» **AIM OF THE EXERCISE**
The lines to return begin at the one containing "have hv2 : Moved" and end at the final line of the material; output them exactly and only them.

(DATA EXTRACT Opens)

theorem State.grantBus_moved {T : Nat} {b : State} (hT : Within 2048 T) {s n} (hs : Moved T b s) :
    Moved T b (State.grantBus s n) := by
  unfold State.grantBus
  split
  · exact hs
  · split
    · exact hs
    · split
      · exact State.setChan_moved (hT.mono rfl) hs
      · exact hs

theorem State.needBus_moved {T : Nat} {b : State} (hT : Within 2048 T) {s d} (hs : Moved T b s) :
    Moved T b (State.needBus s d) := by
  unfold State.needBus
  exact State.grantBus_moved (hT.mono rfl) (State.setChan_moved (hT.mono rfl) (State.setDie_moved (hT.mono rfl) hs))

theorem State.leaveBus_moved {T : Nat} {b : State} (hT : Within 2048 T) {s d} (hs : Moved T b s) :
    Moved T b (State.leaveBus s d) := by
  unfold State.leaveBus
  exact State.grantBus_moved (hT.mono rfl) (State.setChan_moved (hT.mono rfl) hs)

theorem State.startOp_moved {T : Nat} {b : State} (hT : Within 2048 T) {s d op} (hs : Moved T b s) :
    Moved T b (State.startOp s d op) := by
  unfold State.startOp
  exact Moved.ite (State.needBus_moved (hT.mono rfl) hs) hs

theorem State.grantUrgent_moved {T : Nat} {b : State} (hT : Within 2242 T) {s d} (hs : Moved T b s) :
    Moved T b (State.grantUrgent s d) := by
  unfold State.grantUrgent
  split
  · exact hs
  · split
    · exact hs
    · split
      · exact hs
      · extract_lets v0
        have hv0 : Moved T b v0 := State.setDie_moved (hT.mono rfl) hs
        exact State.countGrant_moved (hT.mono rfl) hv0

theorem State.makeWay_moved {T : Nat} {b : State} (hT : Within 2242 T) {s d} (hs : Moved T b s) :
    Moved T b (State.makeWay s d) := by
  unfold State.makeWay
  split
  · exact hs
  · extract_lets v0 v1 v2
    have hv1 : Moved T b v1 := State.leaveBus_moved (hT.mono rfl) (Moved.ite (State.chTally_moved (hT.mono rfl) hs) hs)
    exact State.setDie_moved (hT.mono rfl) hv1

theorem State.urgentAdmitted_moved {T : Nat} {b : State} (hT : Within 2242 T) {s d} (hs : Moved T b s) :
    Moved T b (State.urgentAdmitted s d) := by
  unfold State.urgentAdmitted
  split
  · exact hs
  · split
    · split
      · exact State.grantUrgent_moved (hT.mono rfl) (State.makeWay_moved (hT.mono rfl) hs)
      · extract_lets v0
        have hv0 : Moved T b v0 := State.setDie_moved (hT.mono rfl) hs
        exact Moved.ite (State.leaveBus_moved (hT.mono rfl) hv0) hv0
    · exact hs

theorem State.admitUrgent_moved {T : Nat} {b : State} (hT : Within 2242 T) {s d r} (hs : Moved T b s) :
    Moved T b (State.admitUrgent s d r) := by
  unfold State.admitUrgent
  split
  · exact hs
  · split
    · exact State.urgentAdmitted_moved (hT.mono rfl) (State.setDie_moved (hT.mono rfl) hs)
    · exact State.setDie_moved (hT.mono rfl) hs

theorem State.admitReq_moved {T : Nat} {b : State} (hT : Within 2242 T) {s d r} (hs : Moved T b s) :
    Moved T b (State.admitReq s d r) := by
  unfold State.admitReq
  split
  · exact State.admitUrgent_moved (hT.mono rfl) hs
  · exact State.setDie_moved (hT.mono rfl) hs

theorem State.present_moved {T : Nat} {b : State} (hT : Within 2242 T) {s d r} (hs : Moved T b s) :
    Moved T b (State.present s d r) := by
  unfold State.present
  split
  · exact hs
  · split
    · exact hs
    · exact Moved.ite (State.setDie_moved (hT.mono rfl) hs) (State.admitReq_moved (hT.mono rfl) hs)

theorem State.presentNext_moved {T : Nat} {b : State} (hT : Within 2242 T) {s d r} (hs : Moved T b s) :
    Moved T b (State.presentNext s d r) := by
  unfold State.presentNext
  split
  · exact State.urgentAdmitted_moved (hT.mono rfl) (State.setDie_moved (hT.mono rfl) hs)
  · exact State.present_moved (hT.mono rfl) hs

theorem State.unqueue_moved {T : Nat} {b : State} (hT : Within 2242 T) {s d} (hs : Moved T b s) :
    Moved T b (State.unqueue s d) := by
  unfold State.unqueue
  split
  · exact hs
  · refine foldl_moved hs ?_
    intro u0 x1 h2
    split
    · exact h2
    · exact State.admitReq_moved (hT.mono rfl) (State.setDie_moved (hT.mono rfl) h2)

theorem State.grantChoice_moved {T : Nat} {b : State} (hT : Within 2242 T) {s d cap x} (hs : Moved T b s) :
    Moved T b (State.grantChoice s d cap x) := by
  unfold State.grantChoice
  extract_lets v0 v1 v2
  split
  · exact hs
  · extract_lets v3
    have hv3 : Moved T b v3 := State.setDie_moved (hT.mono rfl) hs
    exact State.startOp_moved (hT.mono rfl) (State.countGrant_moved (hT.mono rfl) hv3)

theorem State.grantPreempted_moved {T : Nat} {b : State} (hT : Within 2242 T) {s d cap x r} (hs : Moved T b s) :
    Moved T b (State.grantPreempted s d cap x r) := by
  unfold State.grantPreempted
  split
  · exact hs
  · extract_lets v0 v1 v2
    have hv1 : Moved T b v1 := State.setDie_moved (hT.mono rfl) hs
    have hv2 : Moved T b v2 := State.countGrant_moved (hT.mono rfl) hv1
    exact Moved.ite hv2 (State.startOp_moved (hT.mono rfl) hv2)

theorem State.grantOrphan_moved {T : Nat} {b : State} (hT : Within 2048 T) {s d cap r l} (hs : Moved T b s) :
    Moved T b (State.grantOrphan s d cap r l) := by
  unfold State.grantOrphan
  extract_lets v0
  have hv0 : Moved T b v0 := State.setDie_moved (hT.mono rfl) hs
  exact Moved.ite hv0 (State.startOp_moved (hT.mono rfl) hv0)

theorem State.guard_moved {T : Nat} {b : State} (hT : Within 2048 T) {s d} (hs : Moved T b s) :
    Moved T b (State.guard s d) := by
  unfold State.guard
  exact State.setDie_moved (hT.mono rfl) hs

(DATA EXTRACT Closes)

» **WRITTEN ANSWER**
    have hv2 : Moved T b v2 := State.countGrant_moved (hT.mono rfl) hv1
    exact Moved.ite hv2 (State.startOp_moved (hT.mono rfl) hv2)

theorem State.grantOrphan_moved {T : Nat} {b : State} (hT : Within 2048 T) {s d cap r l} (hs : Moved T b s) :
    Moved T b (State.grantOrphan s d cap r l) := by
  unfold State.grantOrphan
  extract_lets v0
  have hv0 : Moved T b v0 := State.setDie_moved (hT.mono rfl) hs
  exact Moved.ite hv0 (State.startOp_moved (hT.mono rfl) hv0)

theorem State.guard_moved {T : Nat} {b : State} (hT : Within 2048 T) {s d} (hs : Moved T b s) :
    Moved T b (State.guard s d) := by
  unfold State.guard
  exact State.setDie_moved (hT.mono rfl) hs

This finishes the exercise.